By Peter Gergen, Solution Architect CX
A Customer Data Platform (CDP) offers companies a wide range of benefits when it comes to using and managing their customer information. It enables extensive insights into customer behavior, personalized customer journeys, improved data quality and data integrity, automated marketing processes, and real-time interaction over a variety of channels. A CDP optimizes marketing strategies, improves customer satisfaction, and increases sales.
The CDP: Peering into the world of data – gaining insights, identifying patterns, and analyzing customer behavior.
In the final post in this series of three, I will be examining the key differences between conventional data management and using a CDP with regard to data analytics, segmentation, and audience-building, to emphasize the value added by a CDP.
A Customer Data Platform (CDP) initially guarantees precise harmonization and normalization of raw data from different source systems. This data does not deliver its full potential or become truly valuable until it is linked with historical data. Clever combination of information, particularly from the customer’s transaction and activity data, creates meaningful indicators. This comprehensive data analysis makes it possible for companies to gain valuable insights and make informed decisions based upon them.
The customer data platform (CDP) – harmonization and consolidation of raw data from a variety of sources for valuable insights and informed decisions.
Here are a few examples (based on the SAP Customer Data Platform):
Indicators represent the fundamental building blocks for enabling deeper analytics of the data in the customer data platform (CDP). They serve to form the parameters whose thresholds are relevant for creating customer categories (segments) or triggering workflows and therefore have a major impact on the development of the customer experience. By basing its activities on these indicators, the CDP can initiate complex processes targeted at optimizing customer care and interaction.
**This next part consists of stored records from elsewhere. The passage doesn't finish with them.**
/-- FILL: the spill area comes back onto the tiles TILES names (R309). -/
def State.fillPart (s : State) (n : Nat) : State :=
  let p := s.partAt n
  let old := tileList p.spillTiles
  let new := tileList p.tiles
  let s := (List.range new.length).foldl (fun s j =>
    let t := new.getD j 0
    let e := p.images.getD j {}
    let s := (List.range spillPages.length).foldl (fun s i => s.fillIn p t j i) s
    let s := s.moveClaims (awayCore n j) t e.ctx
    s.modCore t fun k => { k with
      saved := some e.ctx, halting := true, asid := p.asid, slotcls := e.slotcls, spbase := e.spbase, spsize := e.spsize,
      l1cfg := e.l1cfg, overMax := e.overMax, serial := e.serial, pending := e.pending, overflow := e.overflow, hold := e.hold,
      succQ := e.succQ ++ k.succQ }) s
  let s := s.moveGangs p.asid (moveTile old new)
  let s := s.modPart n fun p => { p with st := .busy, next := some .saved, images := [] }
  let s := s.moveFlight fun c => if awayCore n 0 ≤ c ∧ c < awayCore n 256 then new.getD (c - awayCore n 0) c else c
  new.foldl (fun s t => (s.core t).ctx.bounds.foldl (fun s b => s.linkEnds t b) s) s

/-- Carry out a command, or refuse it (R305). -/
def State.partCmd (s : State) (n cmd : Nat) : State :=
  let st := (s.partAt n).st
  match cmd with
  | 0 => s
  | 7 => s
  | 1 => if st = .running then s.haltPart n else s.partRefuse n 1
  | 2 => if st = .halted then s.savePart n else s.partRefuse n 2
  | 3 => if st = .saved then s.restorePart n else s.partRefuse n 3
  | 4 => if st = .halted then s.resumePart n else s.partRefuse n 4
  | 5 => if st = .saved ∧ n ≠ 0 then s.spillPart n else s.partRefuse n 5
  | _ => if st = .spilled ∧ n ≠ 0 ∧ !s.fillRefused n then s.fillPart n else s.partRefuse n 6

/-- A command in progress can complete: a HALT once every tile is quiet (R306), another at once. -/
def State.partDue (s : State) (n : Nat) : Bool :=
  let p := s.partAt n
  match p.st with
  | .halting => (s.partCores n).all fun c =>
      let k := s.core c
      if k.gustOn then true else k.quiet
  | .busy => true
  | _ => false

/-- A command completes: STATE changes, and the named counter receives 1 when CEN = 1 (R305). -/
def State.partDone (s : State) (n : Nat) : State :=
  let p := s.partAt n
  let st := match p.st with
    | .halting => .halted
    | _ => p.next.getD p.st
  let s := s.modPart n fun p => { p with st := st, next := none }
  if p.cen then s.addFrontEnd p.ctile.toNat p.ccnt.toNat else s

/-! Writes of an entry (R304). -/

/-- The fields of an entry as a write gives them. -/
def Partition.setFields (p : Partition) (v : Nat) : Partition :=
  { p with spillpa := BitVec.ofNat 36 (bits v 476 36), asid := BitVec.ofNat 16 (bits v 448 16),
           tiles := BitVec.ofNat 256 (bits v 0 256) }

/-- The fields of an entry that a write may always change. -/
def Partition.setReport (p : Partition) (v : Nat) : Partition :=
  { p with cen := bit v 439, ctile := BitVec.ofNat 8 (bits v 431 8), ccnt := BitVec.ofNat 6 (bits v 425 6) }

/-- The reflex array takes a new address-space id and forms a new context (R292, R304). -/
def State.setReflexAsid (s : State) (asid : BitVec 16) : State :=
  let gen := (FMap.get s.gens asid.toNat 0 + 1) % 2 ^ 16
  let s := { s with gens := FMap.put s.gens asid.toNat gen, contexts := FMap.put s.contexts (2 ^ 16) { gen := gen } }
  let s := (List.range 32).foldl (fun s r => s.modCore (256 + r) fun k => { k with asid := asid }) s
  s.modPart 0 fun p => { p with asid := asid }

/-- Entry 0 may take a new address-space id: every reflex slot is IDLE, no reflex tile holds a valid binding, no tick entry is
enabled, and no gang of the context that would be destroyed is live (R292, R304). -/
def State.reflexIdle (s : State) : Bool :=
  (List.range 32).all (fun r =>
    let k := s.core (256 + r)
    (k.ctx.threads.all fun e => e.2.run == .idle && e.2.shadow.isNone) && k.ctx.binds.all fun e => !bindValid e.2) &&
  (s.ticks.all fun e => !bit e.2.reg.toNat 0) && !s.anyLive (s.partAt 0).asid

/-- What a change of ASID, TILES or SPILLPA of an entry does, none when it is refused. A write of entry 0 without a command
writes its ASID again, where such a write is accepted, and forms a new context (R292; DEDUCED, log entry 73). -/
def State.partChange (s : State) (n v : Nat) (hadErr : Bool) : Option State :=
  let p := s.partAt n
  let q := p.setFields v
  if q.asid = p.asid ∧ q.tiles = p.tiles ∧ q.spillpa = p.spillpa then
    some (if n = 0 ∧ bits v 442 3 = 0 ∧ !hadErr ∧ p.st = .running ∧ s.reflexIdle then s.setReflexAsid q.asid else s)
  else if hadErr then none
  else if n = 0 then
    if q.tiles = p.tiles ∧ q.spillpa = p.spillpa ∧ p.st = .running ∧ s.reflexIdle then some (s.setReflexAsid q.asid)
    else none
  else if p.st = .running ∧ q.tiles = 0 ∧ q.asid = p.asid ∧ q.spillpa = p.spillpa ∧ !s.anyLive p.asid then
    some (s.modPart n fun p => { p with tiles := 0, st := .free })
  else if q.spillpa ≠ p.spillpa ∧ !isBacked (q.spillpa.toNat * 4096) then none
  else if p.st = .spilled then some (s.modPart n fun _ => q)
  else if p.st = .free then
    if q.tiles = 0 then some (s.modPart n fun _ => q)
    else if (tileList q.tiles).any fun t => (s.partOf t).isSome then none
    else
      let s := (tileList q.tiles).foldl (fun s t => s.modCore t fun k => { k with asid := q.asid }) s
      some (s.modPart n fun _ => { q with st := .running })
  else none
Based on the raw data and indicators, the CDP can define threshold for forming segments and trigger points for individual customer flows, as well as audience activities. What does that mean? Let me explain briefly:
The CDP makes it possible to execute situation-specific immediate actions for individual customers in real time, particularly when the customer’s individual situation demands exceptional service. At the same time, the audiences defined by the CDP simplify targeted marketing activities that focus on the interests of the respective audience.
The Customer Data Platform (CDP) – effective real-time actions and targeted marketing for personalized customer experiences
You might remember the example of a completely misguided customer experience, in which a customer expected help from the company for an expensive repair, but was instead notified of a price increase by their contact person. This unfortunate encounter also caused the customer to search for ways to terminate the contract.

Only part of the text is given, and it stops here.